Возможно, эта утраченная собственность, как и весь блокнот, была лишь особенностью устройства самой Ба, а не жизни. Как бы то ни было, а Ю перенял от неё эту особенность. И прежде всего — традиционный для Ба способ защиты от наружных перемен: неизменность лексикона, несвойственный поколению Ю консервативный склад речи. Когда мне случалось, забывшись, назвать его просто Юрой, или, упаси Господи, дядей Юрой, он прежде всего внимательно осматривал меня с ног до головы, потом останавливал взгляд на моей переносице, брал своими железными пальцами мою руку повыше локтя, сдавливал — жутко болезненный и сильнодействующий приём, клянусь! — и чрезвычайно задушевно вопрошал, придавая своему голосу качаловский излюбленный тембр: «И так и что? У тебя что-то случилось, нет? Тогда зачем так грубить, не понимаю. Послушай, никогда не следует отыгрываться на других, когда у тебя неприятности.» После этого он ещё крепче сжимал пальцы. Я корчился от боли, но терпел: я уже тогда отлично понимал его. Да, он был прирождённый, врождённый педагог. Как и Ди, только тот действовал без пальцев и пожатий: когда его якобы случайно называли дедушкой или дедом, любимая каверза отца, один только взгляд из-за очков — и этого бывало достаточно, чтобы отрезвить каверзника.
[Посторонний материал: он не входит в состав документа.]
theorem Effect.emits_portCodeOk {s t : State} {c : Caller} (h : Effect s c t) : Emits portCodeOk s t := by
  cases h with
  | quiet outs _ _ _ htrace hquiet => exact ⟨outs, htrace, fun o ho => (hquiet o ho).portCodeOk⟩
  | reset _ _ htrace => exact emits_nothing htrace
  | ended q r rx _ hr =>
    have hdone : Emits portCodeOk s (finished s rx [.done r]) := emits_one rfl hr.portCodeOk
    exact hdone.trans (State.resume_emits_portCodeOk ..)
  | sent => exact emits_one rfl trivial
  | invalid f _ => exact s.resume_emits_portCodeOk c (.fail f)
  | rejected f hf => exact s.refuse_emits_portCodeOk c hf
  | writeRejected f hf => exact s.endRequest.refuse_emits_portCodeOk c hf

/-- Settles O42. -/
theorem eachPortReportsOnlyItsCodes : Obligations.EachPortReportsOnlyItsCodes := by
  intro s t hs
  obtain ⟨u, c, htake, heffect⟩ := effect_of_step hs
  exact (emits_nothing htake.trace_eq).trans heffect.emits_portCodeOk

/-! #### Who gets CONTROLLER_ERROR (R228, 44_channel_poller.md R204) -/

/-- CONTROLLER_ERROR, if `r` is one, comes to a caller whose operation does not let status ERROR through. -/
def Caller.Takes (c : Caller) (r : Result) : Prop := resultNumber r = 7#3 → c.AllowIs false

/-- The caller of a request that carries its flag takes any result of the request. -/
theorem Pending.EndsWith.takes {q : Pending} {r : Result} {c : Caller} (h : q.EndsWith r) (hc : c.AllowIs q.allow) :
    c.Takes r := by
  intro hseven
  obtain hother | ⟨-, hallow⟩ := h
  · simp [hseven] at hother
  · exact hallow ▸ hc

/-- A rejection is no CONTROLLER_ERROR, so any caller takes it. -/
theorem Caller.takes_rejection (c : Caller) {f : Failure} (hf : f.IsRejection) : c.Takes (.fail f) := by
  intro hseven
  have hnumber : failureNumber f = 7#3 := hseven
  rw [Failure.IsRejection, hnumber] at hf
  exact absurd hf (by decide)

/-- Only CONTROLLER_ERROR makes an entry of that name (44_channel_poller.md R204). -/
theorem resultNumber_of_probeEntry {channel : Nat} {r : Result}
    (h : (probeEntry channel r).outcome = .controllerError) : resultNumber r = 7#3 := by
  unfold probeEntry at h
  split at h
  case h_3 => rfl
  all_goals cases h

/-- With the flag clear an operation is neither REPEAT nor CHEXISTS (43_command_catalog.md R152). -/
theorem ne_of_callAllow_eq_false {k : Call} (h : callAllow k = false) :
    (∀ ch, k ≠ .channel .chExists ch) ∧ k ≠ .plain .repeatLast := by
  constructor
  · rintro ch rfl
    cases h
  · rintro rfl
    cases h

theorem allowedOutput_returned {k : Call} {r : Result} (h : (Caller.call k).Takes r) :
    allowedOutput (.returned k (callResult k r)) := by
  cases r with
  | ok f => trivial
  | fail f =>
    cases f with
    | controllerError => exact ne_of_callAllow_eq_false (h rfl).symm
    | _ => trivial

theorem Output.IsQuiet.allowedOutput {o : Output} (h : o.IsQuiet) : allowedOutput o := by
  cases o with
  | returned k r => exact h.elim
  | polled es => exact h.elim
  | _ => trivial

/-- No entry of the poll is a controller error. -/
def PollCall.Clean (p : PollCall) : Prop := ∀ e ∈ p.results, e.outcome ≠ .controllerError

/-- A caller that is a poll is clean. -/
def Caller.Clean (c : Caller) : Prop := ∀ p, c = .poll p → p.Clean

/-- The entry of a result that the poll takes is no controller error. -/
theorem PollCall.Clean.entries {p : PollCall} {r : Result} (hp : p.Clean) (hr : (Caller.poll p).Takes r) :
    ∀ e ∈ p.results ++ [probeEntry p.channel r], e.outcome ≠ .controllerError := by
  intro e he
  obtain he | rfl := by simpa using he
  · exact hp e he
  · exact fun hout => Bool.false_ne_true (hr (resultNumber_of_probeEntry hout))

/-- The two invariants of the statement, by the state elements they speak of. -/
structure Clean (s : State) : Prop where
  allow : ∀ q ∈ s.p, s.caller.AllowIs q.allow
  polls : ∀ p ∈ s.polls, p.Clean
  caller : s.caller.Clean

theorem clean_iff (s : State) : Clean s ↔ AllowMatches s ∧ PollsClean s := by
  have hallow : AllowMatches s ↔ ∀ q ∈ s.p, s.caller.AllowIs q.allow := by
    unfold AllowMatches
    cases s.caller <;> simp [Caller.AllowIs]
  have hclean : PollsClean s ↔ (∀ p ∈ s.polls, p.Clean) ∧ s.caller.Clean := by
    unfold PollsClean Caller.Clean
    cases s.caller <;> simp [PollCall.Clean]
  rw [hallow, hclean]
  exact ⟨fun ⟨h, hpolls, hcaller⟩ => ⟨h, hpolls, hcaller⟩, fun ⟨h, hpolls, hcaller⟩ => ⟨h, hpolls, hcaller⟩⟩

section
variable {s t u : State} {c : Caller}

/-- The invariants do not speak of the phase, the port, the buffer, the timer, the clock, the events and the outputs. -/
theorem Clean.of_eq (h : Clean s) (hp : t.p = s.p) (hcaller : t.caller = s.caller) (hpolls : t.polls = s.polls) :
    Clean t :=
  ⟨by rw [hp, hcaller]; exact h.allow, by rw [hpolls]; exact h.polls, by rw [hcaller]; exact h.caller⟩

/-- Where nobody waits only the paused polls count. -/
theorem clean_of_host (hcaller : t.caller = .host) (hpolls : ∀ p ∈ t.polls, p.Clean) : Clean t :=
  ⟨by rw [hcaller]; exact fun _ _ => trivial, hpolls, by rw [hcaller]; exact nofun⟩

/-- The poll that submits a request at a step is clean: a new one has no entries, a paused one was in the list. -/
theorem Clean.takesEvent (h : Clean s) (htake : TakesEvent s c u) : Clean u ∧ c.Clean := by
  obtain ⟨events, ⟨rfl, hnew⟩ | ⟨index, p, hp, rfl, rfl⟩⟩ := htake
  · refine ⟨h.of_eq rfl rfl rfl, fun p hp e he => ?_⟩
    rw [hnew p hp] at he
    cases he
  · refine ⟨⟨h.allow, fun q hq => h.polls q (List.mem_of_mem_eraseIdx hq), h.caller⟩, ?_⟩
    rintro q ⟨⟩
    exact h.polls p (List.mem_of_getElem? hp)

/-- A clean caller that takes the result leaves a clean state and returns nothing the statement excludes. -/
theorem Clean.resume (h : Clean s) (hc : c.Clean) {r : Result} (hr : c.Takes r) :
    Clean (s.resume c r) ∧ Emits allowedOutput s (s.resume c r) := by
  obtain ⟨-, heq⟩ | ⟨k, rfl, heq⟩ | ⟨p, rfl, -, heq⟩ | ⟨p, rfl, -, heq⟩ := s.resume_cases c r <;> rw [heq]
  · exact ⟨h, emits_nothing rfl⟩
  · exact ⟨h.of_eq rfl rfl rfl, emits_one rfl (allowedOutput_returned hr)⟩
  · exact ⟨h.of_eq rfl rfl rfl, emits_one rfl ((hc p rfl).entries hr)⟩
  · refine ⟨⟨h.allow, fun q hq => ?_, h.caller⟩, emits_nothing rfl⟩
    obtain hq | rfl := by simpa using hq
    · exact h.polls q hq
    · exact (hc p rfl).entries hr

theorem Clean.refuse (h : Clean s) (hc : c.Clean) {f : Failure} (hf : f.IsRejection) :
    Clean (s.refuse c f) ∧ Emits allowedOutput s (s.refuse c f) := by
  have hemit : Clean (s.emit (.reject f)) := h.of_eq rfl rfl rfl
  have hreject : Emits allowedOutput s (s.emit (.reject f)) := emits_one rfl trivial
  obtain ⟨hclean, houts⟩ := hemit.resume hc (c.takes_rejection hf)
  exact ⟨hclean, hreject.trans houts⟩

theorem Clean.after_effect (h : Clean s) (hc : c.Clean) (heffect : Effect s c t) :
    Clean t ∧ Emits allowedOutput s t := by
  cases heffect with
  | quiet outs hp hcaller hpolls htrace hquiet =>
    exact ⟨h.of_eq hp hcaller hpolls, outs, htrace, fun o ho => (hquiet o ho).allowedOutput⟩
  | reset hcaller hpolls htrace => exact ⟨clean_of_host hcaller (by rw [hpolls]; exact nofun), emits_nothing htrace⟩
  | ended q r rx hp hr =>
    have hfinished : Clean (finished s rx [.done r]) := clean_of_host rfl h.polls
    have hdone : Emits allowedOutput s (finished s rx [.done r]) := emits_one rfl trivial
    obtain ⟨hclean, houts⟩ := hfinished.resume h.caller (hr.takes (h.allow q hp))
    exact ⟨hclean, hdone.trans houts⟩
  | sent desc allow tmo frame hallow =>
    refine ⟨⟨?_, h.polls, hc⟩, emits_one rfl trivial⟩
    rintro q ⟨⟩
    exact hallow
  | invalid f hf => exact h.resume hc (c.takes_rejection hf)
  | rejected f hf => exact h.refuse hc hf
  | writeRejected f hf =>
    have hended : Clean s.endRequest := clean_of_host rfl h.polls
    exact hended.refuse hc hf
Точно так действовала и Ба, когда кто-нибудь говорил ей «бабушка», или сам Ди грубо ошибался, обратившись к ней по имени: Бася. К своему взгляду — так похожему на взгляд Ю или Ди в тех же обстоятельствах — она присовокупляла и несколько слов. Всего несколько, но они стоили судебного приговора виновному. «К сожалению, я переоценивала тебя,» произносила она, «это будет мне уроком на будущее.» О, это будущее! Господи, что оно так им всем далось! Сколь напряжённого внимания к себе ты требовало от них, сколько в тебе уверенности… И никакой, увы, в тебя проницательности. Как это ни горько сознавать — ровно никакой.
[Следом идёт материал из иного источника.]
-- ==== Sys2Proof/Tests/Slice0.lean ====
section
/-! SUPPORT. The model's own tests.

The expected values are those of spec/95_test_vectors.md and of the tables of spec/30_encoding.md, or are worked out from
the rule a test names.  The `test_witness_` theorems show states and operands that meet the hypotheses of the
obligations, one for each clause. -/

open Sys2Proof Sys2Proof.Machine

namespace Sys2Proof.Tests

/-! ### Well-formedness: each check refuses an ill-formed term -/

/-- 00_scope.md R5. -/
theorem test_width_64_not_supported :
    supportedWidth 64 = false ∧ supportedWidth 0 = false ∧ supportedWidth 9 = false := by
  decide

/-- 30_encoding.md R35: `op = 00100` is the first unassigned code and `11111` the last. -/
theorem test_unassigned_op_refused :
    ({ op := 0b00100, wsel := 0b00 } : Fields).wellFormed = false ∧
    ({ op := 0b11111, wsel := 0b00 } : Fields).wellFormed = false := by
  decide

/-- 30_encoding.md R31. -/
theorem test_reserved_wsel_refused : ({ op := 0b00000, wsel := 0b11 } : Fields).wellFormed = false := by decide

/-- 30_encoding.md R37, 45_shifts.md R97: there is no rotate. -/
theorem test_unknown_call_name_refused : ({ name := "alu_rol", width := 8 } : CallForm).wellFormed = false := by decide

theorem test_call_at_64_refused : ({ name := "alu_add", width := 64 } : CallForm).wellFormed = false := by decide

theorem test_call_well_formed :
    ({ name := "alu_sar", width := 16 } : CallForm).wellFormed = true ∧
    ofCallForm { name := "alu_sar", width := 16 } = some (.sar .w16) := by
  decide

/-! ### Decoding: the words of 30_encoding.md R32 and of the table of its section 1, written out -/

theorem test_decode_add : decode 0b0000000 = .ok (.add .w8) := rfl
theorem test_decode_adc : decode 0b0000101 = .ok (.adc .w16) := rfl
theorem test_decode_sub : decode 0b0001010 = .ok (.sub .w32) := rfl
theorem test_decode_sbb : decode 0b0001100 = .ok (.sbb .w8) := rfl
theorem test_decode_mul : decode 0b0100001 = .ok (.mul .w16) := rfl
theorem test_decode_imul : decode 0b0100110 = .ok (.imul .w32) := rfl
theorem test_decode_div : decode 0b0101000 = .ok (.div .w8) := rfl
theorem test_decode_idiv : decode 0b0101101 = .ok (.idiv .w16) := rfl
theorem test_decode_mod : decode 0b0110010 = .ok (.mod .w32) := rfl
theorem test_decode_imod : decode 0b0110100 = .ok (.imod .w8) := rfl
theorem test_decode_and : decode 0b1000001 = .ok (.and .w16) := rfl
theorem test_decode_or : decode 0b1000110 = .ok (.or .w32) := rfl
theorem test_decode_xor : decode 0b1001000 = .ok (.xor .w8) := rfl
theorem test_decode_shl : decode 0b1100001 = .ok (.shl .w16) := rfl
theorem test_decode_shr : decode 0b1100110 = .ok (.shr .w32) := rfl
theorem test_decode_sar : decode 0b1101000 = .ok (.sar .w8) := rfl
theorem test_decode_sal : decode 0b1101101 = .ok (.sal .w16) := rfl

/-- 30_encoding.md R35, the spec's examples: ADD's code with `wsel = 11`, and an unassigned code. -/
theorem test_decode_reserved :
    decode 0x03 = .error (.width 0b00000) ∧ decode 0x38 = .error (.unassigned 0b01110) := ⟨rfl, rfl⟩

theorem test_table_word : decodeTableWord 8 0x2A = some (.div .w32) ∧ decodeTableWord 8 0x80 = none := by decide

/-! ### One call -/

/-- A state in which context 0 makes one call. -/
def calling (cmd : Cmd) (src dest : Port) (flags : FlagBus) : State :=
  { State.reset with cmd := cmd, src := src, dest := dest, bank := bankWrite [] 0 (ofBus flags) }

/-- The outputs after one step. -/
def outputs (cmd : Cmd) (src dest : Port) (flags : FlagBus) : Option Outputs :=
  match step (calling cmd src dest flags) with
  | .next t => some t.out
  | .fault _ => none
  | .refused _ => none

/-- A row of the spec's vectors: `result`, `flags_out`, `flags_we`, `ill`, `dbz`. -/
def driven (result : Port) (flagsOut flagsWe : FlagBus) (ill dbz : Bool) : Option Outputs :=
  some { result := result, flagsOut := flagsOut, flagsWe := flagsWe, ill := ill, dbz := dbz }

theorem test_add_carry : outputs 0x00 0x1FF 0x201 0b00000 = driven 0x0 0b10011 0b11111 false false := by
  decide
theorem test_add_overflow : outputs 0x02 0x7FFFFFFF 0x1 0b00000 = driven 0x80000000 0b01101 0b11111 false false := by
  decide
theorem test_adc_double_carry : outputs 0x04 0xFF 0xFF 0b10000 = driven 0xFF 0b10101 0b11111 false false := by
  decide
theorem test_adc_reads_only_carry : outputs 0x04 0x12 0x34 0b01111 = driven 0x46 0b00000 0b11111 false false := by
  decide
theorem test_sub_operand_order : outputs 0x08 0x80 0x7F 0b00000 = driven 0xFF 0b11101 0b11111 false false := by
  decide
theorem test_sub_ignores_carry : outputs 0x08 0x34 0x12 0b10000 = driven 0xDE 0b10101 0b11111 false false := by
  decide
theorem test_sbb_unwrapped_borrow : outputs 0x0D 0xFFFF 0x1234 0b10000 =
    driven 0x1234 0b10000 0b11111 false false := by
  decide
theorem test_sbb_overflow_with_zero : outputs 0x0C 0x7F 0x80 0b10000 = driven 0x0 0b01011 0b11111 false false := by
  decide
theorem test_mul_masks_operands : outputs 0x20 0x1FF 0x102 0b00000 = driven 0x1FE 0b11000 0b11000 false false := by
  decide
theorem test_mul_keeps_other_flags : outputs 0x22 0x0 0xFFFFFFFF 0b11111 =
    driven 0x0 0b00111 0b11000 false false := by
  decide
theorem test_imul_negative : outputs 0x24 0x80 0x7F 0b00000 =
    driven 0xFFFFFFFFFFFFC080 0b00000 0b00000 false false := by
  decide
theorem test_imul_narrows_operands : outputs 0x26 0x1FFFFFFFF 0x2 0b00000 =
    driven 0xFFFFFFFFFFFFFFFE 0b00000 0b00000 false false := by
  decide
theorem test_div_wide_dividend : outputs 0x28 0x103 0x64 0b00000 = driven 0x21 0b00000 0b00000 false false := by
  decide
theorem test_div_by_zero : outputs 0x28 0x100 0x55 0b01010 = driven 0x0 0b01010 0b00000 false true := by
  decide
theorem test_idiv_toward_zero : outputs 0x2C 0xFFFFFFFFFFFFFFFE 0x7 0b00000 =
    driven 0xFFFFFFFFFFFFFFFD 0b00000 0b00000 false false := by
  decide
theorem test_idiv_most_negative : outputs 0x2E 0xFFFFFFFFFFFFFFFF 0x8000000000000000 0b00000 =
    driven 0x0 0b00000 0b00000 false false := by
  decide
theorem test_mod_wide_dividend : outputs 0x32 0x2 0xFFFFFFFFFFFFFFFF 0b00000 =
    driven 0x1 0b00000 0b00000 false false := by
  decide
theorem test_mod_by_zero : outputs 0x32 0x0 0x12345678 0b11111 = driven 0x0 0b11111 0b00000 false true := by
  decide
theorem test_imod_sign_of_dividend : outputs 0x34 0xFFFFFFFFFFFFFFFE 0x7 0b00000 =
    driven 0x1 0b00000 0b00000 false false := by
  decide
theorem test_imod_divisor_not_narrowed : outputs 0x34 0xFE 0x7 0b00000 = driven 0x7 0b00000 0b00000 false false := by
  decide
theorem test_and_keeps_carry : outputs 0x40 0xF0 0x3C 0b10000 = driven 0x30 0b10001 0b00111 false false := by
  decide
theorem test_and_parity_of_low_byte : outputs 0x41 0x100 0x100 0b00000 =
    driven 0x100 0b00001 0b00111 false false := by
  decide
theorem test_or_sign : outputs 0x46 0xFFFFFFFF 0x80000001 0b00000 =
    driven 0xFFFFFFFF 0b00101 0b00111 false false := by
  decide
theorem test_or_keeps_overflow : outputs 0x46 0x0 0x0 0b01000 = driven 0x0 0b01011 0b00111 false false := by
  decide
theorem test_xor_mixed : outputs 0x48 0xF0 0x3C 0b10000 = driven 0xCC 0b10101 0b00111 false false := by
  decide
theorem test_xor_self : outputs 0x4A 0x12345678 0x12345678 0b11111 = driven 0x0 0b11011 0b00111 false false := by
  decide
theorem test_shl_count_zero : outputs 0x60 0x100 0x81 0b10000 = driven 0x81 0b10101 0b00111 false false := by
  decide
theorem test_shl_count_width : outputs 0x62 0x20 0x80000001 0b00000 = driven 0x0 0b10011 0b10111 false false := by
  decide
theorem test_shr_count_width : outputs 0x64 0x8 0x81 0b00000 = driven 0x0 0b10011 0b10111 false false := by
  decide
theorem test_shr_largest_count : outputs 0x66 0xFFFFFFFF 0xFFFFFFFF 0b00000 =
    driven 0x0 0b00011 0b10111 false false := by
  decide
theorem test_sar_sign_fill : outputs 0x68 0x4 0xF0 0b00000 = driven 0xFF 0b00101 0b10111 false false := by
  decide
theorem test_sar_count_above_width : outputs 0x69 0x11 0x8001 0b10000 =
    driven 0xFFFF 0b10101 0b10111 false false := by
  decide
theorem test_sal_top_bit : outputs 0x6C 0x1 0x80 0b00000 = driven 0x0 0b10011 0b10111 false false := by
  decide
theorem test_sal_ordinary : outputs 0x6E 0x4 0x12345678 0b00000 = driven 0x23456780 0b10000 0b10111 false false := by
  decide
theorem test_reserved_width : outputs 0x03 0x1 0x2 0b10101 = driven 0x0 0b10101 0b00000 true false := by
  decide
theorem test_reserved_wins_over_zero_divisor : outputs 0x2B 0x0 0x5 0b00000 =
    driven 0x0 0b00000 0b00000 true false := by
  decide
theorem test_reserved_operation : outputs 0x4C 0x1 0x1 0b01010 = driven 0x0 0b01010 0b00000 true false := by
  decide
Может показаться, что я насмешничаю, рассказывая об этом, злословлю о вещах, для некоторых — очень многих — читателей святых. Что ж, может и так. Смеялся же я на похоронах Ба. Меня привезли туда из школы, я по дороге догадался — в чём дело. В доме было полно народу, я расплакался и никак не мог остановиться. Отец гладил моё темя, это было такой редкостью, что я и не хотел останавливаться, искусственно подстёгивал свои рыдания, пока не впал в истерику: уже лишь наполовину искусственную. Поэтому позже, на кладбище, меня к могиле не взяли, а заперли в машине. Оставшись один, я перестал плакать. Просто так сидеть мне быстро наскучило, и я стал заниматься полезным делом, тренироваться: колотить биткой по монетке, эта игра была в большом ходу в Большом дворе. Через минуту я развеселился вполне, даже и хихикал. А когда в поле зрения попадало зеркальце заднего обзора, а в нём — моя косая физиономия с увеличенным до неприличия левым глазом, различные стёкла в очках были подобраны соответственно моим разнообразным врождённым дефектам, я дико хохотал, высовывал своему отображению язык, и вообще корчил ему подлые рожи, как запертая в клетку обезьяна. И опять не мог, и не хотел остановиться, хотя меня никто теперь и не гладил. Совсем даже наоборот: я отлично понимал, что меня не погладят по головке за такое поведение, и поглядывал — не возвращаются ли от могилы наши. А когда увидел их — веселиться перестал, и потому до вечера пользовался их необычно внимательным ко мне отношением, то есть, исчерпал его полностью: назавтра его уже и след простыл, потому что… потому что рак на следующий день не свистнул.
Итак, трюки, употребляемые Ди и Ба, чтобы как-то приладиться к новым временам, оказались непригодными. А сами эти времена слишком сложными для того, чтобы с ними легко можно было ужиться людям, начинавшим вместе с временами старыми отступать в полубытие. Им оставалось лишь одно: чуточку, то есть — благородным образом сопротивляться. Способы сопротивления действительно были иногда очень благородны, вспомнить хотя бы скатертное платье или красноречивые молчания. Но куда чаще эти молчания выглядели как проклятья по неизвестному адресу. Как ожесточённые выпады в никуда с желанием что-то опровергнуть. Но что же? А ничего… Не Жанну же Цололос, сестру Изабеллы, не домработницу Валю же.